## Work instruction
Please find all lines containing "nRefusal" in the listing below and copy them.

## Data under study
/-- R311 and R312. -/
def Obligations.MultiPartOperations : Prop :=
  (∀ (q : PlanMsg) (s : State), s.fab.st ≠ 2 → ∀ c, c = .readyMessage q ∨ c = .refusalMessage q ∨ c = .epochMessage q
      ∨ c = .abortMessage q → exec c s = .next s)
  ∧ (∀ (q : PlanMsg) (o : MultiOp) (s : State), s.fab.st = 2 → leadOp s q.planId = o → q.part ∉ o.ready →
      (o.parts = 0 ∨ o.ready.length + 1 < o.parts) →
      exec (.readyMessage q) s = .next { s with fab := { s.fab with
        ops := s.fab.ops.filter (fun x => !(x.lead && x.planId == q.planId)) ++ [{ o with ready := o.ready ++ [q.part] }] } })
  ∧ (∀ (q : PlanMsg) (o : MultiOp) (s : State), s.fab.st = 2 → leadOp s q.planId = o → q.part ∉ o.ready → 0 < o.parts →
      o.parts ≤ o.ready.length + 1 → ∃ t, exec (.readyMessage q) s = .next t
        ∧ (∀ x ∈ t.fab.ops, x.lead = true → x.planId ≠ q.planId) ∧ t.fab.sched = s.fab.sched
        ∧ ∀ i < o.parts, partPos s s.fab.mySeat.toNat i ≠ s.fab.myPos.toNat →
            .planMsg 2 (BitVec.ofNat 9 (partPos s s.fab.mySeat.toNat i))
              { planId := q.planId, part := 0, reason := 0, detail := 0,
                epoch := BitVec.ofNat 64 ((s.fab.sched.toNat + s.fab.lead.toNat + 2 + 1023) / 1024) } ∈ t.out)
  ∧ (∀ (q : PlanMsg) (s : State), s.fab.st = 2 → ∃ t, exec (.refusalMessage q) s = .next t
      ∧ ∀ x ∈ t.fab.ops, x.lead = true → x.planId ≠ q.planId)
  ∧ (∀ (q : PlanMsg) (s : State), s.fab.st = 2 → ∃ t, exec (.epochMessage q) s = .next t
      ∧ t.ten = { s.ten with switches := s.ten.switches.map fun o =>
          if o.epoch = none ∧ o.planId = q.planId then { o with epoch := some q.epoch } else o }
      ∧ ∀ x ∈ t.fab.ops, x.lead = false → x.planId ≠ q.planId)
  ∧ (∀ (q : PlanMsg) (s : State), s.fab.st = 2 → ∃ t, exec (.abortMessage q) s = .next t
      ∧ (∀ o ∈ t.ten.switches, o.epoch = none → o.planId ≠ q.planId)
      ∧ ∀ b o, s.ten.switches.filter (fun o => o.epoch.isNone && o.planId == q.planId) = [o] →
          (b ∈ switchIns o ++ o.outgoing → (entry t b).st = (brun s b).prev)
          ∧ (b ∉ switchIns o ++ o.outgoing → (entry t b).st = (entry s b).st))
  ∧ (∀ s : State, ∃ t, exec .readyWaitTimeout s = .next t
      ∧ t.fab.st = s.fab.st ∧ t.fab.beat = s.fab.beat ∧ t.fab.sched = s.fab.sched ∧ t.err = s.err ∧ MemKept s t
      ∧ ((∀ o ∈ s.fab.ops, o.lead = true → ∀ w, o.since = some w → s.fab.sched.toNat < w.toNat + 65536) → t = s)
      ∧ (∀ o ∈ s.fab.ops, o.lead = true → (∀ w, o.since = some w → s.fab.sched.toNat < w.toNat + 65536) → o ∈ t.fab.ops)
      ∧ ∀ o ∈ s.fab.ops, o.lead = true → (∃ w, o.since = some w ∧ w.toNat + 65536 ≤ s.fab.sched.toNat) → o ∉ t.fab.ops
          ∧ (∀ i < o.parts, partPos s s.fab.mySeat.toNat i ≠ s.fab.myPos.toNat →
              .planMsg 3 (BitVec.ofNat 9 (partPos s s.fab.mySeat.toNat i))
                { planId := o.planId, part := 0x1FF, reason := 0x40, detail := 0x61FF, epoch := 0 } ∈ t.out)
          ∧ ∀ i < o.parts, partPos s s.fab.mySeat.toNat i = s.fab.myPos.toNat →
              ∀ x ∈ t.ten.switches, x.epoch = none → x.planId ≠ o.planId)
  ∧ (∀ s : State, ∃ t, exec .epochWaitTimeout s = .next t
      ∧ ((∀ o ∈ s.fab.ops, o.lead = false → ∀ w, o.sent = some w → s.fab.sched.toNat < w.toNat + 131072) → t = s)
      ∧ ∀ o ∈ s.fab.ops, o.lead = false → (∃ w, o.sent = some w ∧ w.toNat + 131072 ≤ s.fab.sched.toNat) →
          ∀ x ∈ t.ten.switches, x.epoch = none → x.planId ≠ o.planId)

/-- The packet of a command of opcode `op` is read: phase 7, no QUIESCE, the link's encryption whole (R367), no reserved payload bit set (R18), and room on the ring for the `k`
entries reserved with it (R389). -/
def Sys2Proof.Spec.Taken (op k : Nat) (c : Cmd) (s : State) : Prop :=
  payloadClean op c.payload = true ∧ below7 s = false ∧ s.host.quiesce = false ∧ s.host.ideHold = false
    ∧ (ring s c.ring).reserved + k ≤ cqFree (ring s c.ring)

/-- The addresses of a BIND_LOAD are translated and aligned to 64 bytes (R366). -/
def Sys2Proof.Spec.loadAddrs (c : Cmd) (d : CmdData) : Bool :=
  !d.badAddr && leAt c.payload 8 8 % 64 == 0 && leAt c.payload 24 8 % 64 == 0

/-- Where completions are enabled and the link's encryption does not hold them, the command's final entry is written: its TAG,
status, reason, detail word and binding. -/
def Sys2Proof.Spec.Final (c : Cmd) (status reason detail : Nat) (s t : State) : Prop :=
  (ring s c.ring).cqEnable = true → s.host.ideHold = false →
    ∃ g e, complOut c.ring.val g e ∈ t.out ∧ e.tag = c.tag ∧ e.kind = 0
      ∧ e.status = BitVec.ofNat 8 status ∧ e.reason = BitVec.ofNat 8 reason ∧ e.detail = BitVec.ofNat 32 detail
      ∧ e.binding = c.binding

/-- R336 and R337. -/
def Obligations.BindingLoads : Prop :=
  ∀ (c : Cmd) (d : CmdData) (b : Nat) (s : State), Taken 0x01 1 c s → b = c.binding.toNat →
    ((ring s c.ring).priv = false →
      ∃ t, exec (.bindLoad c d) s = .next t ∧ Final c 9 0 0 s t ∧ t.ten = s.ten ∧ t.hw = s.hw ∧ MemKept s t)
    ∧ ((ring s c.ring).priv = true →
      (loadRanges c = false →
        ∃ t, exec (.bindLoad c d) s = .next t ∧ Final c 7 0 0 s t ∧ t.ten = s.ten ∧ t.hw = s.hw ∧ MemKept s t)
      ∧ (loadRanges c = true → loadAddrs c d = false →
        ∃ t, exec (.bindLoad c d) s = .next t ∧ Final c 8 0 0 s t ∧ t.ten = s.ten ∧ t.hw = s.hw ∧ MemKept s t)
      ∧ (loadRanges c = true → loadAddrs c d = true → bindingBusy s b = true →
        ∃ t, exec (.bindLoad c d) s = .next t ∧ Final c 0x0C 0 0 s t ∧ t.ten = s.ten ∧ t.hw = s.hw ∧ MemKept s t)
      ∧ (loadRanges c = true → loadAddrs c d = true → bindingBusy s b = false →
        (∀ r, loadCheck s b c d = some r → ∃ t, exec (.bindLoad c d) s = .next t ∧ Final c 5 r.1 r.2 s t
          ∧ (∀ x, entry t x = if x = b then { entry s b with lastReason := BitVec.ofNat 8 r.1, lastDetail := BitVec.ofNat 32 r.2 }
              else entry s x)
          ∧ t.ten.nRefusal = s.ten.nRefusal + 1 ∧ t.ten.owner = s.ten.owner ∧ t.ten.free = s.ten.free ∧ t.hw = s.hw
          ∧ MemKept s t ∧ t.lar = s.lar)
        ∧ (loadCheck s b c d = none → ∃ t, exec (.bindLoad c d) s = .next t
          ∧ (entry t b).st = (if (brun t b).planes.all fun u => (plane t u.plane).st == 2 && !(plane t u.plane).adopting
              then 2 else 1)
          ∧ (entry t b).tenant = ldTid c.payload ∧ (entry t b).planId = plId d.plan
          ∧ (entry t b).keyGen = look (fun _ => (0 : W32)) s.ten.keys b + 1
          ∧ (brun t b).plan = d.plan ∧ (brun t b).coreMap = mapWords d.map ∧ t.ten.nRefusal = s.ten.nRefusal
          ∧ (∀ x, x ≠ b → entry t x = entry s x) ∧ ((entry t b).st = 2 → Final c 0 0 0 s t))))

## Expected answer
          ∧ t.ten.nRefusal = s.ten.nRefusal + 1 ∧ t.ten.owner = s.ten.owner ∧ t.ten.free = s.ten.free ∧ t.hw = s.hw
          ∧ (brun t b).plan = d.plan ∧ (brun t b).coreMap = mapWords d.map ∧ t.ten.nRefusal = s.ten.nRefusal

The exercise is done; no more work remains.